The perl community has managed to compatibly extend their regex engine to an almost absurd degree. There are plenty of ways to add features to your regexp that don't break "standard-compliant" regexps. I think that's the spirit of the existing language in the spec, and it should be honored. I'm fine with narrowing the scope, so we know that new flags and characters after (? are "reserved", for example, but I don't see why we have to ban future change outright. --scott

On Mon, Jul 6, 2015 at 10:13 AM, Benjamin Gruenbaum benjamingr@gmail.com wrote:

This isn't really about RegExp.escape as an issue. We can always extend RegExp.escape when we make additions to the RegExp grammar as a standard that would not be a problematic issue since we can keep both parts in sync relatively easily.

On the other hand currently implementations are allowed to diverge in their regular expressions which means there is no guarantee that they'll behave the same in some cases. This is really risky for standard behavior and if an implementation decides to use the clause it could create a big pain point for developers while keeping it compliant.

Luckily, implementors are insightful people and implementations don't do that because of precisely those usability implications for end developers.

What I'm suggesting is that we forbid implementations from extending the regular expressions grammar beyond the language specification and outside the process. Basically, we take the ECMAScript regular expression object as specified (minus allowing extensions) as our base line :)

Cheers, Benji

On Mon, Jul 6, 2015 at 5:03 PM, C. Scott Ananian ecmascript@cscott.net wrote:

I think it would be more worthwhile of we tried to draw a compatibility boundary.

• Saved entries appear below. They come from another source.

-- ==== Sys2Proof/Certificates/Slice0/Obligations.lean ====
section
/-! DEFINITION. The statements about the model that are to be proved. -/

open Sys2Proof Sys2Proof.Machine

/-! ## Decoding -/

/-- The words that R68, R72 and R75 spell out bit by bit, and words of other families written out from their encodings,
decode to the instructions they stand for. -/
def Obligations.WordsDecode : Prop :=
  decodeWord 0x40F0080040000000 = .movi { gp := 15, gn := false, fe := 0 } 8 0x40000000 ∧
  decodeWord 0x0238000000500009 = .bra { gp := 3, gn := true, fe := 0 } 5 9 ∧
  decodeWord 0x02F000FFFFD00001 = .bra { gp := 15, gn := false, fe := 0 } 0xFFFFD 1 ∧
  decodeWord (0x20#8 ++ 15#4 ++ 0#1 ++ 0#3 ++ 6#8 ++ 2#8 ++ 4#8 ++ 0#8 ++ (0#1 ++ 0#1 ++ 0#3 ++ 1#1 ++ 2#2) ++ 0#8) =
    .iadd { gp := 15, gn := false, fe := 0 } { w64 := false, fz := false, rm := 0, sat := true, sg := 2 } 6 2 4 ∧
  decodeShort (0x08#7 ++ 3#3 ++ 0#6) 0 = .afadd { sg := false, c := false, n := false, q := false } 3 ∧
  decodeShort (0x04#7 ++ 0#3 ++ 0#6) 0x1234 = .amovi false false 0x1234 ∧
  decodeWord (0xFF#8 ++ 0#56) = .reservedOpcode (0xFF#8 ++ 0#56) ∧
  decodeShort 0xFFFF 0 = .reservedSop 0xFFFF

/-- R86: decoding the word of a well-formed long-form instruction gives it back, with every operand. -/
def Obligations.LongFormRoundTrip : Prop :=
  ∀ (i : Instr) (w : LongWord), i.WellFormed → encodeLong i = some w → decodeWord w.toBits = i

/-- R85: decoding the parcel of a well-formed strand instruction, with its extension parcel, gives it back. -/
def Obligations.ParcelRoundTrip : Prop :=
  ∀ (i : Instr) (x : BitVec 16) (l : List (BitVec 16)), i.WellFormed → encodeParcels i = x :: l →
    decodeShort x (l.headD 0) = i ∧ l.length = (if isAmovi x then 1 else 0)

/-- R84 to R86, R131: a word or a parcel that decodes is well formed, and one that does not raises ILLEGAL: a code word
in the lanes that a valid guard field selects, a parcel in its segment's lanes. That a word whose guard field is 12 to 14 raises it in all
lanes of the execution mask is the model's reading (log 21). -/
def Obligations.ReservedCodeRaisesIllegal : Prop :=
  (∀ x i, decodeLong (LongWord.ofBits x) = some i → i.WellFormed) ∧
  (∀ x y i, decodeParcel x y = some i → i.WellFormed) ∧
  (∀ (s : State) (x : BitVec 64), decodeLong (LongWord.ofBits x) = none → s.cur.warp < s.warps.length →
    s.cur.unit = 0 → s.me.allReady [(bitsAt x 52 4).toNat] = true →
    ∃ t, exec (decodeWord x) s = .next t ∧
      Raised s t .illegal
        (if (bitsAt x 52 4).toNat < 12 ∨ bitsAt x 52 4 = 15#4 then
          s.me.activeSet (some { gp := bitsAt x 52 4, gn := bitAt x 51, fe := 0 }) else s.me.mask)
        (BitVec.ofNat 64 ((s.me.rep.map fun r => r.idx).getD 0)) 0) ∧
  (∀ (s : State) (x y : BitVec 16), decodeParcel x y = none → s.cur.warp < s.warps.length →
    ∃ t, exec (decodeShort x y) s = .next t ∧ Raised s t .illegal (s.me.strand s.k).seg.mask 0 0)
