/-- The search passes no more numbers than are in use. -/
theorem lowestFree_le (used : List Nat) (n k : Nat) : lowestFree used n k ≤ k + used.length := by
  have hsub : List.range' k (lowestFree used n k - k) ⊆ used := fun j hj => by
    rw [List.mem_range'_1] at hj
    exact mem_of_lt_lowestFree used n k j hj.1 (by omega)
  have hlen := (List.subperm_of_subset List.nodup_range' hsub).length_le
  rw [List.length_range'] at hlen
  omega

theorem freePid_pos (used : List Nat) : 0 < freePid used := le_lowestFree used 65535 1

theorem freePid_le (used : List Nat) : freePid used ≤ 1 + used.length := lowestFree_le used 65535 1

theorem freePid_notMem (used : List Nat) (h : used.length < 65535) : freePid used ∉ used :=
  lowestFree_notMem used 65535 1 (Nat.lt_of_le_of_lt (freePid_le used) (by omega))

/-- No free number lies below the one that is found. -/
theorem freePid_le_of_notMem (used : List Nat) (j : Nat) (hpos : 0 < j) (hj : j ∉ used) : freePid used ≤ j :=
  Nat.le_of_not_lt fun hlt => hj (mem_of_lt_lowestFree used 65535 1 j hpos hlt)

/-- The second number taken is above the first, and as free as it was (R156). -/
theorem freePid_lt_freePid_cons (used : List Nat) (h : used.length + 1 < 65535) :
    freePid used < freePid (freePid used :: used) ∧ freePid (freePid used :: used) ∉ used := by
  obtain ⟨hne, hfree⟩ := not_or.1 (mt List.mem_cons.2 (freePid_notMem (freePid used :: used) h))
  have hle := freePid_le_of_notMem used _ (freePid_pos _) hfree
  exact ⟨Nat.lt_of_le_of_ne hle (Ne.symm hne), hfree⟩

/-! ## The split of a path (R156, R157) -/

theorem split_keepsState (v : Warp) (t : Mask) (target join : Word) : KeepsState v (v.split t target join) := by
  constructor <;> simp [Warp.split]

/-- A new path restarts the fairness count and changes nothing else. -/
theorem newPath_eq (v : Warp) : ∃ n l, v.newPath = { v with fairCount := n, lrCount := l } := by
  unfold Warp.newPath
  split
  · exact ⟨v.fairCount, v.lrCount, rfl⟩
  · exact ⟨0, none, rfl⟩

theorem newPath_keepsState (v : Warp) : KeepsState v v.newPath := by
  obtain ⟨n, l, hv⟩ := newPath_eq v
  rw [hv]
  constructor <;> simp

/-- The numbers of a split path fit in 16 bits, are fresh, and the taken path has the lower one. -/
theorem splitPids_fresh (used : List Nat) (h : used.length < 65000) :
    let p := BitVec.ofNat 16 (freePid used)
    let q := BitVec.ofNat 16 (freePid (freePid used :: used))
    p.toNat ∉ used ∧ q.toNat ∉ used ∧ p ≠ 0 ∧ p.toNat < q.toNat := by
  have hp := freePid_le used
  have hq := freePid_le (freePid used :: used)
  rw [List.length_cons] at hq
  obtain ⟨hlt, hfree⟩ := freePid_lt_freePid_cons used (by omega)
  have ep : (BitVec.ofNat 16 (freePid used)).toNat = freePid used := Nat.mod_eq_of_lt (by omega)
  have eq : (BitVec.ofNat 16 (freePid (freePid used :: used))).toNat = freePid (freePid used :: used) :=
    Nat.mod_eq_of_lt (by omega)
  refine ⟨?_, ?_, fun h0 => ?_, ?_⟩
  · rw [ep]
    exact freePid_notMem used (by omega)
  · rw [eq]
    exact hfree
  · rw [h0] at ep
    exact absurd ep (Nat.ne_of_lt (freePid_pos used))
  · rw [ep, eq]
    exact hlt
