/-- OP, body and PAYLOAD of every slot operation; an event has no encoding (R469). -/
def encodeParts : Instr → Option (OpInfo × Enc)
  | .packageReset => none
  | .bootImageVerify _ => none
  | .clusterPowerUp _ => none
  | .arrayPowerGate _ => none
  | .arrayEnable _ => none
  | .oftFrameReceive _ _ => none
  | .oftPutFlagIncrement _ => none
  | .oftRetransmit _ => none
  | .oftAckTimeout _ => none
  | .portLinkDown _ => none
  | .portLinkUp _ _ => none
  | .portFailover _ _ _ => none
  | .portStatClr _ => none
  | .portDisable _ => none
  | .hostMemRead _ _ => none
  | .hostMemWrite _ _ => none
  | .backInvalidateResponse _ => none
  | .hostSnoop _ => none
  | .hostAccessTimeout _ _ => none
  | .hostLinkDown => none
  | .hostLinkTrain _ _ => none
  | .streamEnable _ => none
  | .launchComplete _ => none
  | .expPortIsolate => none
  | .expIsolationEnd => none
  | .expPoisonSweepDone => none
  | .expRetrain => none
  | .expLinkChange _ _ _ => none
  | .tier2ReadResponse _ _ => none
  | .bootFromHost _ => none
  | .verifyAndWriteFlash _ => none
  | .attestationRequest _ => none
  | .keyLoad _ => none
  | .keyGen _ => none
  | .keyZero _ => none
  | .keyCommandComplete _ => none
  | .setEndpointId _ => none
  | .getEndpointId => none
  | .getMessageTypeSupport => none
  | .i3cDynamicAddressAssignment _ => none
  | .cap _ => none
  | .readTelemetry => none
  | .dumpStatus => none
  | .alertAcknowledge _ => none
  | .packageFatal _ => none
  | .rotWatchdogExpire => none
  | .thermalTrip => none
  | .dumpWritten => none
  | .dumpRelease => none
  | .settlingWindowEnd _ => none
  | .railOvercurrent _ => none
  | .railCeilingLowerStep _ => none
  | .railCeilingRaiseStep _ => none
  | .phaseFail _ => none
  | .thermalCeilingStep _ _ => none
  | .grantRecompute _ => none
  | .placementDecision => none
  | .chunkStart _ => none
  | .tailTileRequest _ => none
  | .preemptRequest _ => none
  | .preemptGraceExpire _ => none
  | .chunkSwitchIn _ => none
  | .checkpointBoundOverrun _ => none
  | .gangStart _ => none
  | .gangWaitTimeout _ => none
  | .barrierArrival _ => none
  | .homeSliceAccess _ => none
  | .sliceRetireComplete _ => none
  | .l2FillReturn _ => none
  | .patrolScrub _ => none
  | .blazeMapSave => none
  | .errorInject => none
  | .updatePairAdmit _ => none
  | .regionRegisterWrite _ _ => none
  | .bundleIssue _ => none
  | .stallBundle _ => none
  | .stretchCycle _ => none
  | .serviceBundleIssue _ => none
  | .handlerStart _ => none
  | .serviceTimer _ => none
  | .coreResume _ => none
  | .contextTerminate _ _ => none
  | .contextTerminationDone _ => none
  | .fsqEnable => none
  | .bankFillStart _ => none
  | .bankFillDone _ => none
  | .sideCarComputeDone _ => none
  | .passStart _ => none
  | .passDrainDone _ => none
  | .tileUnitOpDone _ => none
  | .engineCauseReport _ => none
  | .copyComplete _ _ => none
  | .queueLoaderRead _ => none
  | .dqEntryFilled _ => none
  | .globalLoadComplete _ _ => none
  | .atomicComplete _ _ => none
  | .remotePostDeliver _ => none
  | .waitlineWake _ _ => none
  | .waitlineTimeout _ _ => none
  | .launchAnswer _ => none
  | .registerWrite _ _ => none
  | .nop o => some (o, ⟨0#6, 0#20, 0#24, false⟩)
  | .add o r => some (o, RRR.form.enc 1 0 r)
  | .sub o r => some (o, RRR.form.enc 1 1 r)
  | .and o r => some (o, RRR.form.enc 1 2 r)
  | .or o r => some (o, RRR.form.enc 1 3 r)
  | .xor o r => some (o, RRR.form.enc 1 4 r)
  | .andn o r => some (o, RRR.form.enc 1 5 r)
  | .shl o r => some (o, RRR.form.enc 1 6 r)
  | .shr o r => some (o, RRR.form.enc 1 7 r)
  | .sra o r => some (o, RRR.form.enc 1 8 r)
  | .rol o r => some (o, RRR.form.enc 1 9 r)
  | .mul o r => some (o, RRR.form.enc 1 10 r)
  | .mulhs o r => some (o, RRR.form.enc 1 11 r)
  | .mulhu o r => some (o, RRR.form.enc 1 12 r)
  | .min o r => some (o, RRR.form.enc 1 13 r)
  | .max o r => some (o, RRR.form.enc 1 14 r)
  | .minu o r => some (o, RRR.form.enc 1 15 r)
  | .maxu o r => some (o, RRR.form.enc 1 16 r)
  | .addw o r => some (o, RRR.form.enc 1 17 r)
  | .subw o r => some (o, RRR.form.enc 1 18 r)
  | .movr o r => some (o, RR.form.enc 1 19 r)
  | .addImm o r => some (o, RImm.form.enc 2 0 r)
  | .andImm o r => some (o, RImm.form.enc 3 0 r)
  | .orImm o r => some (o, RImm.form.enc 4 0 r)
  | .xorImm o r => some (o, RImm.form.enc 5 0 r)
  | .shlImm o r => some (o, RShift.form.enc 6 0 r)
  | .shrImm o r => some (o, RShift.form.enc 7 0 r)
  | .sraImm o r => some (o, RShift.form.enc 8 0 r)
  | .mulImm o r => some (o, RImm.form.enc 9 0 r)
  | .mov o r => some (o, RLong.form.enc 10 0 r)
  | .movhi o r => some (o, RLong.form.enc 11 0 r)
  | .cmp o r => some (o, CmpReg.form.enc 12 0 r)
  | .cmpImm o r => some (o, CmpImm.form.enc 12 0 r)
  | .pand o r => some (o, PredLogic.form.enc 13 0 r)
  | .por o r => some (o, PredLogic.form.enc 13 1 r)
  | .pxor o r => some (o, PredLogic.form.enc 13 2 r)
  | .pandn o r => some (o, PredLogic.form.enc 13 3 r)
  | .xfr o r => some (o, Xfer.form.enc 14 0 r)
  | .br o r => some (o, Disp.form.enc 16 0 r)
  | .call o r => some (o, Disp.form.enc 17 0 r)
  | .brz o r => some (o, BrReg.form.enc 18 0 r)
  | .brnz o r => some (o, BrReg.form.enc 19 0 r)
  | .ret o => some (o, ⟨20#6, 0#20, 0#24, false⟩)
  | .jr o r => some (o, JrArgs.form.enc 21 0 r)
  | .loop o r => some (o, LoopReg.form.enc 22 0 r)
  | .loopi o r => some (o, LoopImm.form.enc 23 0 r)
  | .mtcfg o r => some (o, MtcfgArgs.form.enc 24 0 r)
  | .mftcfg o r => some (o, MftcfgArgs.form.enc 25 0 r)
  | .dfpk o r => some (o, DescField.form.enc 26 0 r)
  | .dfex o r => some (o, DescField.form.enc 27 0 r)
  | .dfexS o r => some (o, DescField.form.enc 27 1 r)
  | .ldsp o r => some (o, SpLoad.form.enc 32 0 r)
  | .stsp o r => some (o, SpStore.form.enc 33 0 r)
  | .ld o r => some (o, GlLoad.form.enc 34 0 r)
  | .st o r => some (o, SpStore.form.enc 35 0 r)
  | .atomAdd o r => some (o, Atomic.form.enc 36 0 r)
  | .atomAnd o r => some (o, Atomic.form.enc 36 1 r)
  | .atomOr o r => some (o, Atomic.form.enc 36 2 r)
  | .atomXor o r => some (o, Atomic.form.enc 36 3 r)
  | .atomSmin o r => some (o, Atomic.form.enc 36 4 r)
  | .atomSmax o r => some (o, Atomic.form.enc 36 5 r)
  | .atomUmin o r => some (o, Atomic.form.enc 36 6 r)
  | .atomUmax o r => some (o, Atomic.form.enc 36 7 r)
  | .atomSwap o r => some (o, Atomic.form.enc 36 8 r)
  | .atomCas o r => some (o, Atomic.form.enc 36 9 r)
  | .atomBfi o r => some (o, BitAtomic.form.enc 36 26 r)
  | .atomFfcs o r => some (o, BitAtomic.form.enc 36 27 r)
  | .atomPlset o r => some (o, PlsetArgs.form.enc 36 28 r)
  | .upd o r => some (o, UpdArgs.form.enc 37 0 r)
  | .pref o r => some (o, PrefArgs.form.enc 38 0 r)
  | .waitline o r => some (o, WaitlineArgs.form.enc 40 0 r)
  | .launch o r => some (o, LaunchArgs.form.enc 41 0 r)
  | .exit o => some (o, ⟨42#6, 0#20, 0#24, false⟩)
  | .mfsr o r => some (o, SrMove.form.enc 48 0 r)
  | .mfsrIo o r => some (o, IoMove.form.enc 48 0 r)
  | .mtsr o r => some (o, SrMove.form.enc 49 0 r)
  | .mtsrIo o r => some (o, IoMove.form.enc 49 0 r)
  | .trap o r => some (o, TrapArgs.form.enc 50 0 r)
  | .eret o => some (o, ⟨51#6, 0#20, 0#24, false⟩)
  | .sret o => some (o, ⟨52#6, 0#20, 0#24, false⟩)
  | .tlbiAll o r => some (o, ZeroFn.form.enc 53 0 r)
  | .tlbiCtx o r => some (o, OneReg.form.enc 53 1 r)
  | .tlbiPage o r => some (o, TwoReg.form.enc 53 2 r)
  | .cmntIcinv o r => some (o, ZeroFn.form.enc 54 0 r)
  | .cmntIcinvPkg o r => some (o, ZeroFn.form.enc 54 1 r)
  | .cmntSdcinv o r => some (o, ZeroFn.form.enc 54 2 r)
  | .cmntWbctx o r => some (o, OneReg.form.enc 54 3 r)
  | .cadv o r => some (o, CadvArgs.form.enc 16 0 r)
  | .popc o r => some (o, RR.form.enc 17 0 r)
  | .clz o r => some (o, RR.form.enc 17 1 r)
  | .ctz o r => some (o, RR.form.enc 17 2 r)
  | .bscan o r => some (o, RRR.form.enc 18 0 r)
  | .bscanc o r => some (o, RRR.form.enc 18 1 r)
  | .aqp o r => some (o, AqPush.form.enc 24 0 r)
  | .aqpIdx o r => some (o, AqPushIdx.form.enc 24 1 r)
  | .aqps o r => some (o, AqRun.form.enc 25 0 r)
  | .vadd o r => some (o, VInt3.form.enc 1 0 r)
  | .vsub o r => some (o, VInt3.form.enc 1 1 r)
  | .vmul o r => some (o, VInt3.form.enc 1 2 r)
  | .vmulhs o r => some (o, VInt3.form.enc 1 3 r)
  | .vmulhu o r => some (o, VInt3.form.enc 1 4 r)
  | .vmin o r => some (o, VInt3.form.enc 1 5 r)
  | .vmax o r => some (o, VInt3.form.enc 1 6 r)
  | .vminu o r => some (o, VInt3.form.enc 1 7 r)
  | .vmaxu o r => some (o, VInt3.form.enc 1 8 r)
  | .vadds o r => some (o, VInt3.form.enc 1 9 r)
  | .vsubs o r => some (o, VInt3.form.enc 1 10 r)
  | .vaddus o r => some (o, VInt3.form.enc 1 11 r)
  | .vsubus o r => some (o, VInt3.form.enc 1 12 r)
  | .vabs o r => some (o, VInt2.form.enc 1 13 r)
  | .vneg o r => some (o, VInt2.form.enc 1 14 r)
  | .vand o r => some (o, VInt3.form.enc 1 15 r)
  | .vor o r => some (o, VInt3.form.enc 1 16 r)
  | .vxor o r => some (o, VInt3.form.enc 1 17 r)
  | .vandn o r => some (o, VInt3.form.enc 1 18 r)
  | .vmov o r => some (o, VInt2.form.enc 1 19 r)
  | .vmulq o r => some (o, VInt3.form.enc 1 20 r)
  | .vmac o r => some (o, VInt3.form.enc 1 21 r)
  | .vmacs o r => some (o, VInt3.form.enc 1 22 r)
  | .vmacwl o r => some (o, VInt3.form.enc 1 23 r)
  | .vmacwh o r => some (o, VInt3.form.enc 1 24 r)
  | .vshl o r => some (o, VInt3.form.enc 2 0 r)
  | .vshr o r => some (o, VInt3.form.enc 2 1 r)
  | .vsra o r => some (o, VInt3.form.enc 2 2 r)
  | .vrol o r => some (o, VInt3.form.enc 2 3 r)
  | .vshlImm o r => some (o, VIntK.form.enc 2 4 r)
  | .vshrImm o r => some (o, VIntK.form.enc 2 5 r)
  | .vsraImm o r => some (o, VIntK.form.enc 2 6 r)
  | .vrolImm o r => some (o, VIntK.form.enc 2 7 r)
  | .vcmp o r => some (o, VCmp.form.enc 3 0 r)
  | .vfcmp o r => some (o, VFCmp.form.enc 6 0 r)
  | .vsel o r => some (o, VSel.form.enc 7 0 r)
  | .vfadd o r => some (o, VFp3.form.enc 4 0 r)
  | .vfsub o r => some (o, VFp3.form.enc 4 1 r)
  | .vfmul o r => some (o, VFp3.form.enc 4 2 r)
  | .vfdiv o r => some (o, VFp3.form.enc 4 3 r)
  | .vfsqrt o r => some (o, VFp2.form.enc 4 4 r)
  | .vfmin o r => some (o, VFmt3.form.enc 4 5 r)
  | .vfmax o r => some (o, VFmt3.form.enc 4 6 r)
  | .vfabs o r => some (o, VFmt2.form.enc 4 7 r)
  | .vfneg o r => some (o, VFmt2.form.enc 4 8 r)
  | .vfma o r => some (o, VFp3.form.enc 5 0 r)
  | .vfms o r => some (o, VFp3.form.enc 5 1 r)
  | .vfnma o r => some (o, VFp3.form.enc 5 2 r)
  | .vfnms o r => some (o, VFp3.form.enc 5 3 r)
  | .vcvt o r => some (o, VCvt.form.enc 8 0 r)
  | .vqntE2m1s o r => some (o, VQnt.form.enc 9 0 r)
  | .vqntE4m3 o r => some (o, VQnt.form.enc 9 1 r)
  | .vqntE5m2 o r => some (o, VQnt.form.enc 9 2 r)
  | .vdqnt o r => some (o, VDqnt.form.enc 9 3 r)
  | .vradd o r => some (o, VInt2.form.enc 10 0 r)
  | .vrmin o r => some (o, VInt2.form.enc 10 1 r)
  | .vrmax o r => some (o, VInt2.form.enc 10 2 r)
  | .vrminu o r => some (o, VInt2.form.enc 10 3 r)
  | .vrmaxu o r => some (o, VInt2.form.enc 10 4 r)
  | .vrand o r => some (o, VInt2.form.enc 10 5 r)
  | .vror o r => some (o, VInt2.form.enc 10 6 r)
  | .vrxor o r => some (o, VInt2.form.enc 10 7 r)
  | .vrfadd o r => some (o, VRed.form.enc 10 8 r)
  | .vrfmin o r => some (o, VRed.form.enc 10 9 r)
  | .vrfmax o r => some (o, VRed.form.enc 10 10 r)
  | .vscanadd o r => some (o, VInt2.form.enc 11 0 r)
  | .vscanaddx o r => some (o, VInt2.form.enc 11 1 r)
  | .vscanmax o r => some (o, VInt2.form.enc 11 2 r)
  | .vscanmin o r => some (o, VInt2.form.enc 11 3 r)
  | .vscanmaxu o r => some (o, VInt2.form.enc 11 4 r)
  | .vscanminu o r => some (o, VInt2.form.enc 11 5 r)
  | .vscanfadd o r => some (o, VRed.form.enc 11 6 r)
  | .vperm o r => some (o, VInt3.form.enc 12 0 r)
  | .vrot o r => some (o, VIntK.form.enc 12 1 r)
  | .vext o r => some (o, VExt.form.enc 12 2 r)
  | .vzipl o r => some (o, VInt3.form.enc 12 3 r)
  | .vziph o r => some (o, VInt3.form.enc 12 4 r)
  | .vuzpe o r => some (o, VInt3.form.enc 12 5 r)
  | .vuzpo o r => some (o, VInt3.form.enc 12 6 r)
  | .vsplat o r => some (o, VIntK.form.enc 12 7 r)
  | .vrev o r => some (o, VInt2.form.enc 12 8 r)
  | .vrcp o r => some (o, VFp2.form.enc 13 0 r)
  | .vrsqrt o r => some (o, VFp2.form.enc 13 1 r)
  | .vexp2 o r => some (o, VFp2.form.enc 13 2 r)
  | .vlog2 o r => some (o, VFp2.form.enc 13 3 r)
  | .vsinpi o r => some (o, VFp2.form.enc 13 4 r)
  | .vcospi o r => some (o, VFp2.form.enc 13 5 r)
  | .vtanh o r => some (o, VFp2.form.enc 13 6 r)
  | .vsigm o r => some (o, VFp2.form.enc 13 7 r)
  | .vrnd o r => some (o, VRndArgs.form.enc 14 0 r)
  | .vbcast o r => some (o, RLong.form.enc 15 0 r)
  | .vtrd o r => some (o, TileRead.form.enc 16 0 r)
  | .vtrdReg o r => some (o, TileReadReg.form.enc 16 1 r)
  | .vtwr o r => some (o, TileRow.form.enc 17 0 r)
  | .vtwrReg o r => some (o, TileRowReg.form.enc 17 1 r)
  | .vldsp o r => some (o, VSp.form.enc 32 0 r)
  | .vstsp o r => some (o, VSp.form.enc 33 0 r)
  | .vld o r => some (o, VLoad.form.enc 34 0 r)
  | .vst o r => some (o, VSp.form.enc 35 0 r)
  | .vamoAdd o r => some (o, VAtomic.form.enc 36 0 r)
  | .vamoAnd o r => some (o, VAtomic.form.enc 36 1 r)
  | .vamoOr o r => some (o, VAtomic.form.enc 36 2 r)
  | .vamoXor o r => some (o, VAtomic.form.enc 36 3 r)
  | .vamoSmin o r => some (o, VAtomic.form.enc 36 4 r)
  | .vamoSmax o r => some (o, VAtomic.form.enc 36 5 r)
  | .vamoUmin o r => some (o, VAtomic.form.enc 36 6 r)
  | .vamoUmax o r => some (o, VAtomic.form.enc 36 7 r)
  | .vamoSwap o r => some (o, VAtomic.form.enc 36 8 r)
  | .vupd o r => some (o, VUpdArgs.form.enc 37 0 r)
  | .dqpop o r => some (o, DqPop.form.enc 38 0 r)
  | .mldb o r => some (o, MldbArgs.form.enc 1 0 r)
  | .mswap o => some (o, ⟨2#6, 0#20, 0#24, false⟩)
  | .mma o r => some (o, MmaArgs.form.enc 3 0 r)
  | .mmas o r => some (o, MmasArgs.form.enc 4 0 r)
  | .mdrain o r => some (o, MdrainArgs.form.enc 5 0 r)
  | .mzacc o r => some (o, MzaccArgs.form.enc 6 0 r)
  | .mcv o r => some (o, McvArgs.form.enc 7 0 r)
  | .mtrn o r => some (o, TilePair.form.enc 8 0 r)
  | .mfill o r => some (o, MfillArgs.form.enc 9 0 r)
  | .mtcpy o r => some (o, TilePair.form.enc 10 0 r)
  | .kld o r => some (o, KMem.form.enc 1 0 r)
  | .kst o r => some (o, KMem.form.enc 2 0 r)
  | .kmov o r => some (o, KPair.form.enc 3 0 r)
  | .kfill o r => some (o, KfillArgs.form.enc 3 1 r)
  | .kspr o r => some (o, KsprArgs.form.enc 4 0 r)
  | .ksprReg o r => some (o, KPair.form.enc 4 1 r)
  | .cpy o r => some (o, CopyArgs.form.enc 1 0 r)
  | .gath o r => some (o, IndexedCopy.form.enc 2 0 r)
  | .scat o r => some (o, IndexedCopy.form.enc 3 0 r)
  | .tldi o r => some (o, TileLoad.form.enc 4 0 r)
  | .tsti o r => some (o, TileStore.form.enc 5 0 r)
  | .cpub o r => some (o, CpubArgs.form.enc 6 0 r)
  | .stmap o r => some (o, StmapArgs.form.enc 7 0 r)
  | .stfl o r => some (o, StflArgs.form.enc 8 0 r)
  | .chint o r => some (o, ChintArgs.form.enc 9 0 r)
  | .cnput o r => some (o, NetCopy.form.enc 10 0 r)
  | .cnget o r => some (o, NetCopy.form.enc 11 0 r)
  | .dld o r => some (o, DescMove.form.enc 12 0 r)
  | .dst o r => some (o, DescMove.form.enc 13 0 r)
  | .wait o r => some (o, WaitArgs.form.enc 1 0 r)
  | .fwait o r => some (o, FwaitArgs.form.enc 2 0 r)
  | .fwaitC o r => some (o, FwaitArgs.form.enc 2 1 r)
  | .fwaitEq o r => some (o, FwaitArgs.form.enc 2 2 r)
  | .fpost o r => some (o, FpostArgs.form.enc 3 0 r)
  | .fset o r => some (o, FsetArgs.form.enc 3 1 r)
  | .rpost o r => some (o, RpostArgs.form.enc 4 0 r)
  | .rpostRel o r => some (o, RpostArgs.form.enc 4 1 r)
  | .rpostPred o r => some (o, RpostPred.form.enc 4 2 r)
  | .barr o r => some (o, BarrArgs.form.enc 5 0 r)
  | .bwait o r => some (o, BarrArgs.form.enc 6 0 r)
  | .rdv o r => some (o, BarrArgs.form.enc 7 0 r)
  | .fence o r => some (o, FenceArgs.form.enc 8 0 r)
  | .chk o r => some (o, ChkArgs.form.enc 9 0 r)
  | .fork o r => some (o, ForkArgs.form.enc 1 0 r)
  | .fprobe o r => some (o, FprobeArgs.form.enc 2 0 r)
  | .fprobeF o r => some (o, FprobeArgs.form.enc 2 1 r)
  | .hostLineCacheFill _ _ _ => none
  | .powerLoss => none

Taking perlre as a baseline, for example, are there additional characters we should escape in RegExp.escape so that implementations (and the language itself) could add more perlre features without breaking compatibility? The (?...) syntax (and flags) seems to be the de facto extension point, can we protect that more narrowly? --scott

On Jul 6, 2015 1:56 AM, "Benjamin Gruenbaum" benjamingr@gmail.com wrote:

So, following work on RegExp.escape [1] I found out that implementations may extend the regular expression grammar in JavaScript [2]. However, when asking esdiscuss and Stack Overflow about it [2][3] it doesn't look like any implementations currently do so (*).

Can we please forbid implementations from extending the regular expression syntax? It seems like this could cause compatibility issues between implementations anyway. We have subclassable RegExp with hooks and symbols in place and implementations that want to provide an extended RegExp can subclass RegExp or propose an extension to the language itself.

[1] https://github.com/benjamingr/RegExp.escape [2] https://esdiscuss.org/topic/why-are-implementations-allowed-to-extend-the-regular-expressions-syntax [3] http://stackoverflow.com/questions/30958288/what-ecmascript-implementations-extend-the-regexp-syntax

(*) some did it to implement ES2015 features before ES2015.


es-discuss mailing list es-discuss@mozilla.org https://mail.mozilla.org/listinfo/es-discuss

benjamingr commented 9 years ago

This doesn't look like a big deal. It seemed like I wasn't able to get the point (forbid 'allowed extension' and ask implementations to go through the spec after they extend RegExp or do it in a subclass) across. A shame but not a big issue for this proposal - we probably shouldn't tie this proposal to it.